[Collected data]
-- Opening Marker --

theorem State.tdOne_kept {r s : State} (h : Kept r s) (a : TdKind) (b : Nat) : Kept r (State.tdOne s a b) := by
  simp only [State.tdOne]
  repeat'
    first
    | with_reducible assumption | with_reducible apply State.finishDestroy_kept | with_reducible apply State.updTd_kept
    | with_reducible apply State.squashScope_kept | with_reducible apply State.askCipher_kept | with_reducible apply State.when_kept
    | with_reducible apply State.finishAutotomy_kept | with_reducible apply State.finishHalted_kept | with_reducible apply State.removalStep_kept
    | with_reducible apply State.removalEnd_kept | with_reducible apply State.emit_kept | with_reducible apply State.writeBack_kept
    | with_reducible refine Kept.of_snd (by with_reducible assumption) ?_ | with_reducible refine Kept.of_fst (by with_reducible assumption) ?_
    | with_reducible refine Kept.of_trd (by with_reducible assumption) ?_ | with_reducible apply foldl_kept
    | simp only [Kept.upd_iff, Kept.updStart_iff] | intro _ _ _ | intro _ _ | split | (fail_if_no_progress dsimp only)

theorem State.tdPoll_kept {r s : State} (h : Kept r s) : Kept r (State.tdPoll s) := by
  simp only [State.tdPoll]
  repeat'
    first
    | with_reducible assumption | with_reducible apply State.tdOne_kept | with_reducible apply State.startRemoval_kept
    | with_reducible apply foldl_kept | simp only [Kept.upd_iff, Kept.updStart_iff] | intro _ _ _ | intro _ _ | split
    | (fail_if_no_progress dsimp only)

theorem State.waysScrubbed_kept {r s : State} (h : Kept r s) (a : Nat) : Kept r (State.waysScrubbed s a) := by
  simp only [State.waysScrubbed]
  repeat'
    first
    | with_reducible assumption | with_reducible apply State.updTd_kept | with_reducible apply State.finishMove_kept
    | with_reducible refine Kept.of_snd (by with_reducible assumption) ?_ | with_reducible refine Kept.of_fst (by with_reducible assumption) ?_
    | with_reducible refine Kept.of_trd (by with_reducible assumption) ?_ | with_reducible apply foldl_kept
    | simp only [Kept.upd_iff, Kept.updStart_iff] | intro _ _ _ | intro _ _ | split | (fail_if_no_progress dsimp only)

theorem State.flushDone_kept {r s : State} (h : Kept r s) (a : CipherScope) (b : Nat) : Kept r (State.flushDone s a b) := by
  simp only [State.flushDone]
  repeat'
    first
    | with_reducible assumption | with_reducible apply State.cipherAck_kept | with_reducible apply State.waysScrubbed_kept
    | with_reducible apply State.removalFree_kept | with_reducible apply State.freeFn_kept | with_reducible apply State.when_kept
    | with_reducible apply State.raise_kept | with_reducible apply State.emit_kept | with_reducible apply State.updTd_kept
    | with_reducible apply State.finishHostLoss_kept | with_reducible apply State.finishFlr_kept
    | with_reducible refine Kept.of_snd (by with_reducible assumption) ?_ | with_reducible refine Kept.of_fst (by with_reducible assumption) ?_
    | with_reducible refine Kept.of_trd (by with_reducible assumption) ?_ | with_reducible apply foldl_kept
    | simp only [Kept.upd_iff, Kept.updStart_iff] | intro _ _ _ | intro _ _ | split | (fail_if_no_progress dsimp only)

theorem State.drainExpire_kept {r s : State} (h : Kept r s) (a : TdKind) (b : Nat) (c : Nat) : Kept r (State.drainExpire s a b c) := by
  simp only [State.drainExpire]
  repeat'
    first
    | with_reducible assumption | with_reducible apply State.squashScope_kept | with_reducible apply State.updTd_kept
    | with_reducible apply State.send_kept | with_reducible apply foldl_kept | simp only [Kept.upd_iff, Kept.updStart_iff] | intro _ _ _
    | intro _ _ | split | (fail_if_no_progress dsimp only)

theorem State.announced_kept {r s : State} (h : Kept r s) (a : Nat) (b : Nat) : Kept r (State.announced s a b) := by
  simp only [State.announced]
  repeat'
    first
    | with_reducible assumption | with_reducible apply State.setSec_kept | with_reducible apply State.when_kept
    | with_reducible apply State.setB_kept | with_reducible apply State.setF_kept
    | with_reducible refine Kept.of_snd (by with_reducible assumption) ?_ | with_reducible refine Kept.of_fst (by with_reducible assumption) ?_
    | with_reducible refine Kept.of_trd (by with_reducible assumption) ?_ | with_reducible apply foldl_kept
    | simp only [Kept.upd_iff, Kept.updStart_iff] | intro _ _ _ | intro _ _ | split | (fail_if_no_progress dsimp only)

theorem State.keyPoll_kept {r s : State} (h : Kept r s) : Kept r (State.keyPoll s) := by
  simp only [State.keyPoll]
  repeat'
    first
    | with_reducible assumption | with_reducible apply State.setSec_kept | with_reducible apply State.announced_kept
    | with_reducible apply State.broadcast_kept | with_reducible refine Kept.of_snd (by with_reducible assumption) ?_
    | with_reducible refine Kept.of_fst (by with_reducible assumption) ?_ | with_reducible refine Kept.of_trd (by with_reducible assumption) ?_
    | with_reducible apply foldl_kept | simp only [Kept.upd_iff, Kept.updStart_iff] | intro _ _ _ | intro _ _ | split
    | (fail_if_no_progress dsimp only)

theorem State.polls_kept {r s : State} (h : Kept r s) : Kept r (State.polls s) := by
  simp only [State.polls]
  repeat'
    first
    | with_reducible assumption | with_reducible apply State.freezePoll_kept | with_reducible apply State.cycPoll_kept
    | with_reducible apply State.rankPoll_kept | with_reducible apply State.grainPoll_kept | with_reducible apply State.gatherPoll_kept
    | with_reducible apply State.splitPoll_kept | with_reducible apply State.mqKick_kept | with_reducible apply State.bgPoll_kept
    | with_reducible apply State.linkYields_kept | with_reducible apply State.linkSquashes_kept | with_reducible apply State.reRouteXfers_kept
    | with_reducible apply State.leavePoll_kept | with_reducible apply State.tdPoll_kept | with_reducible apply State.movePoll_kept
    | with_reducible apply State.vfPoll_kept | with_reducible apply State.sagPoll_kept | with_reducible apply State.waitPoll_kept
    | with_reducible apply State.outboxPoll_kept | with_reducible apply State.keyPoll_kept | with_reducible apply State.when_kept
    | with_reducible apply State.setB_kept | with_reducible refine Kept.of_snd (by with_reducible assumption) ?_
    | with_reducible refine Kept.of_fst (by with_reducible assumption) ?_ | with_reducible refine Kept.of_trd (by with_reducible assumption) ?_
    | with_reducible apply foldl_kept | simp only [Kept.upd_iff, Kept.updStart_iff] | intro _ _ _ | intro _ _ | split
    | (fail_if_no_progress dsimp only)

theorem State.watchWrite_kept {r s : State} (h : Kept r s) (a : Watch) (b : Nat) (c : List Byte) : Kept r (State.watchWrite s a b c) := by
  simp only [State.watchWrite]
  with_reducible apply State.bump_kept
  with_reducible apply State.writeMem_kept
  exact ⟨h.pending, h.fuses, h.out, by have := h.fresh; simp only; omega⟩
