-- ==== Sys2Proof/Laws/KeptFabric.lean ====
section
/-! SUPPORT. What every operation of the machine keeps, part 4: the fabric, interrupts, the boundary and the control store. -/

namespace Sys2Proof.Machine

set_option linter.unusedTactic false
set_option linter.unreachableTactic false
set_option linter.unusedSimpArgs false

theorem State.grantCredits_kept {r s : State} (h : Kept r s) (a : Nat) : Kept r (State.grantCredits s a) := by
  simp only [State.grantCredits]
  repeat'
    first
    | with_reducible assumption | with_reducible apply State.setF_kept | with_reducible apply foldl_kept
    | simp only [Kept.upd_iff, Kept.updStart_iff] | intro _ _ _ | intro _ _ | split | (fail_if_no_progress dsimp only)

theorem State.treeUpdate_kept {r s : State} (h : Kept r s) : Kept r (State.treeUpdate s) := by
  simp only [State.treeUpdate]
  repeat'
    first
    | with_reducible assumption | with_reducible apply State.setB_kept | with_reducible apply State.setF_kept | with_reducible apply foldl_kept
    | simp only [Kept.upd_iff, Kept.updStart_iff] | intro _ _ _ | intro _ _ | split | (fail_if_no_progress dsimp only)

theorem State.rekeyLost_kept {r s : State} (h : Kept r s) (a : Nat) : Kept r (State.rekeyLost s a) := by
  simp only [State.rekeyLost]
  repeat'
    first
    | with_reducible assumption | with_reducible apply State.rekeyFor_kept | with_reducible apply foldl_kept
    | simp only [Kept.upd_iff, Kept.updStart_iff] | intro _ _ _ | intro _ _ | split | (fail_if_no_progress dsimp only)

theorem State.lanesUp_kept {r s : State} (h : Kept r s) (a : Nat) (b : Nat) (c : Nat) : Kept r (State.lanesUp s a b c) := by
  simp only [State.lanesUp]
  repeat'
    first
    | with_reducible assumption | with_reducible apply State.portDown_kept | with_reducible apply State.setF_kept
    | with_reducible apply State.sayTrain_kept | with_reducible refine Kept.of_snd (by with_reducible assumption) ?_
    | with_reducible refine Kept.of_fst (by with_reducible assumption) ?_ | with_reducible refine Kept.of_trd (by with_reducible assumption) ?_
    | with_reducible apply foldl_kept | simp only [Kept.upd_iff, Kept.updStart_iff] | intro _ _ _ | intro _ _ | split
    | (fail_if_no_progress dsimp only)

theorem State.dissolve_kept {r s : State} (h : Kept r s) : Kept r (State.dissolve s) := by
  simp only [State.dissolve]
  repeat'
    first
    | with_reducible assumption | with_reducible apply State.broadcast_kept | with_reducible apply State.dissolveHere_kept
    | with_reducible refine Kept.of_snd (by with_reducible assumption) ?_ | with_reducible refine Kept.of_fst (by with_reducible assumption) ?_
    | with_reducible refine Kept.of_trd (by with_reducible assumption) ?_ | with_reducible apply foldl_kept
    | simp only [Kept.upd_iff, Kept.updStart_iff] | intro _ _ _ | intro _ _ | split | (fail_if_no_progress dsimp only)

theorem State.train_kept {r s : State} (h : Kept r s) (a : Nat) (b : TrainInfo) : Kept r (State.train s a b) := by
  simp only [State.train]
  repeat'
    first
    | with_reducible assumption | with_reducible apply State.portDown_kept | with_reducible apply State.dissolve_kept
    | with_reducible apply State.setF_kept | with_reducible apply State.setB_kept | with_reducible apply State.when_kept
    | with_reducible apply State.setTml_kept | with_reducible apply State.updPort_kept | with_reducible apply State.sayHello_kept
    | with_reducible refine Kept.of_snd (by with_reducible assumption) ?_ | with_reducible refine Kept.of_fst (by with_reducible assumption) ?_
    | with_reducible refine Kept.of_trd (by with_reducible assumption) ?_ | with_reducible apply foldl_kept
    | simp only [Kept.upd_iff, Kept.updStart_iff] | intro _ _ _ | intro _ _ | split | (fail_if_no_progress dsimp only)

theorem State.resend_kept {r s : State} (h : Kept r s) (a : Nat) (b : Nat) : Kept r (State.resend s a b) := by
  simp only [State.resend]
  repeat'
    first
    | with_reducible assumption | with_reducible apply State.updPort_kept | with_reducible apply State.bump_kept
    | with_reducible apply State.emits_kept | with_reducible apply State.count_kept
    | with_reducible refine Kept.of_snd (by with_reducible assumption) ?_ | with_reducible refine Kept.of_fst (by with_reducible assumption) ?_
    | with_reducible refine Kept.of_trd (by with_reducible assumption) ?_ | with_reducible apply foldl_kept
    | simp only [Kept.upd_iff, Kept.updStart_iff] | intro _ _ _ | intro _ _ | split | (fail_if_no_progress dsimp only)

theorem State.lanesFall_kept {r s : State} (h : Kept r s) (a : Nat) (b : Nat) (c : Nat) : Kept r (State.lanesFall s a b c) := by
  simp only [State.lanesFall]
  repeat'
    first
    | with_reducible assumption | with_reducible apply State.portDown_kept | with_reducible apply State.setF_kept
    | with_reducible apply State.setB_kept | with_reducible apply State.bump_kept | with_reducible apply State.when_kept
    | with_reducible apply State.raise_kept | with_reducible apply State.resend_kept
    | with_reducible refine Kept.of_snd (by with_reducible assumption) ?_ | with_reducible refine Kept.of_fst (by with_reducible assumption) ?_
    | with_reducible refine Kept.of_trd (by with_reducible assumption) ?_ | with_reducible apply foldl_kept
    | simp only [Kept.upd_iff, Kept.updStart_iff] | intro _ _ _ | intro _ _ | split | (fail_if_no_progress dsimp only)

theorem State.lanesLost_kept {r s : State} (h : Kept r s) (a : Nat) : Kept r (State.lanesLost s a) := by
  simp only [State.lanesLost]
  repeat'
    first
    | with_reducible assumption | with_reducible apply State.portDown_kept | with_reducible apply foldl_kept
    | simp only [Kept.upd_iff, Kept.updStart_iff] | intro _ _ _ | intro _ _ | split | (fail_if_no_progress dsimp only)

theorem State.linkHello_kept {r s : State} (h : Kept r s) (a : Nat) (b : Hello) : Kept r (State.linkHello s a b) := by
  simp only [State.linkHello]
  repeat'
    first
    | with_reducible assumption | with_reducible apply State.when_kept | with_reducible apply State.beginRekey_kept
    | with_reducible apply State.updPort_kept | with_reducible apply State.sayHello_kept | with_reducible apply State.sayProof_kept
    | with_reducible refine Kept.of_snd (by with_reducible assumption) ?_ | with_reducible refine Kept.of_fst (by with_reducible assumption) ?_
    | with_reducible refine Kept.of_trd (by with_reducible assumption) ?_ | with_reducible apply foldl_kept
    | simp only [Kept.upd_iff, Kept.updStart_iff] | intro _ _ _ | intro _ _ | split | (fail_if_no_progress dsimp only)

theorem State.form_kept {r s : State} (h : Kept r s) (a : Nat) : Kept r (State.form s a) := by
  simp only [State.form]
  repeat'
    first
    | with_reducible assumption | with_reducible apply State.startKex_kept | with_reducible apply State.treeUpdate_kept
    | with_reducible apply State.grantCredits_kept | with_reducible apply State.setTml_kept | with_reducible apply State.sendLead_kept
    | with_reducible apply State.mapSettle_kept | with_reducible apply State.setNode_kept | with_reducible apply State.setB_kept
    | with_reducible apply State.setF_kept | with_reducible apply foldl_kept | simp only [Kept.upd_iff, Kept.updStart_iff] | intro _ _ _
    | intro _ _ | split | (fail_if_no_progress dsimp only)

theorem State.linkUpJoin_kept {r s : State} (h : Kept r s) (a : Nat) : Kept r (State.linkUpJoin s a) := by
  simp only [State.linkUpJoin]
  repeat'
    first
    | with_reducible assumption | with_reducible apply State.form_kept | with_reducible apply State.sendLead_kept
    | with_reducible apply State.send_kept | with_reducible apply foldl_kept | simp only [Kept.upd_iff, Kept.updStart_iff] | intro _ _ _
    | intro _ _ | split | (fail_if_no_progress dsimp only)

theorem State.linkProof_kept {r s : State} (h : Kept r s) (a : Nat) (b : Bool) (c : Bool) (d : Bool) : Kept r (State.linkProof s a b c d) := by
  simp only [State.linkProof]
  repeat'
    first
    | with_reducible assumption | with_reducible apply State.someFlits_kept | with_reducible apply State.updPort_kept
    | with_reducible apply State.txFrame_kept | with_reducible apply State.portDown_kept | with_reducible apply State.portSecurity_kept
    | with_reducible apply State.setF_kept | with_reducible apply State.portUp_kept | with_reducible apply State.linkUpJoin_kept
    | with_reducible refine Kept.of_snd (by with_reducible assumption) ?_ | with_reducible refine Kept.of_fst (by with_reducible assumption) ?_
    | with_reducible refine Kept.of_trd (by with_reducible assumption) ?_ | with_reducible apply foldl_kept
    | simp only [Kept.upd_iff, Kept.updStart_iff] | intro _ _ _ | intro _ _ | split | (fail_if_no_progress dsimp only)

theorem State.linkRekey_kept {r s : State} (h : Kept r s) (a : Nat) : Kept r (State.linkRekey s a) := by
  simp only [State.linkRekey]
  repeat'
    first
    | with_reducible assumption | with_reducible apply State.beginRekey_kept | with_reducible apply State.sayHello_kept
    | with_reducible refine Kept.of_snd (by with_reducible assumption) ?_ | with_reducible refine Kept.of_fst (by with_reducible assumption) ?_
    | with_reducible refine Kept.of_trd (by with_reducible assumption) ?_ | with_reducible apply foldl_kept
    | simp only [Kept.upd_iff, Kept.updStart_iff] | intro _ _ _ | intro _ _ | split | (fail_if_no_progress dsimp only)

theorem State.counterRekey_kept {r s : State} (h : Kept r s) (a : Nat) : Kept r (State.counterRekey s a) := by
  simp only [State.counterRekey]
  repeat'
    first
    | with_reducible assumption | with_reducible apply State.linkRekey_kept | with_reducible apply foldl_kept
    | simp only [Kept.upd_iff, Kept.updStart_iff] | intro _ _ _ | intro _ _ | split | (fail_if_no_progress dsimp only)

-- Closing Marker --

◆ REQUIRED ACTION:
Find every line in the records that has the word "flushDone". Then report the count alone.

◆ REPLY:
2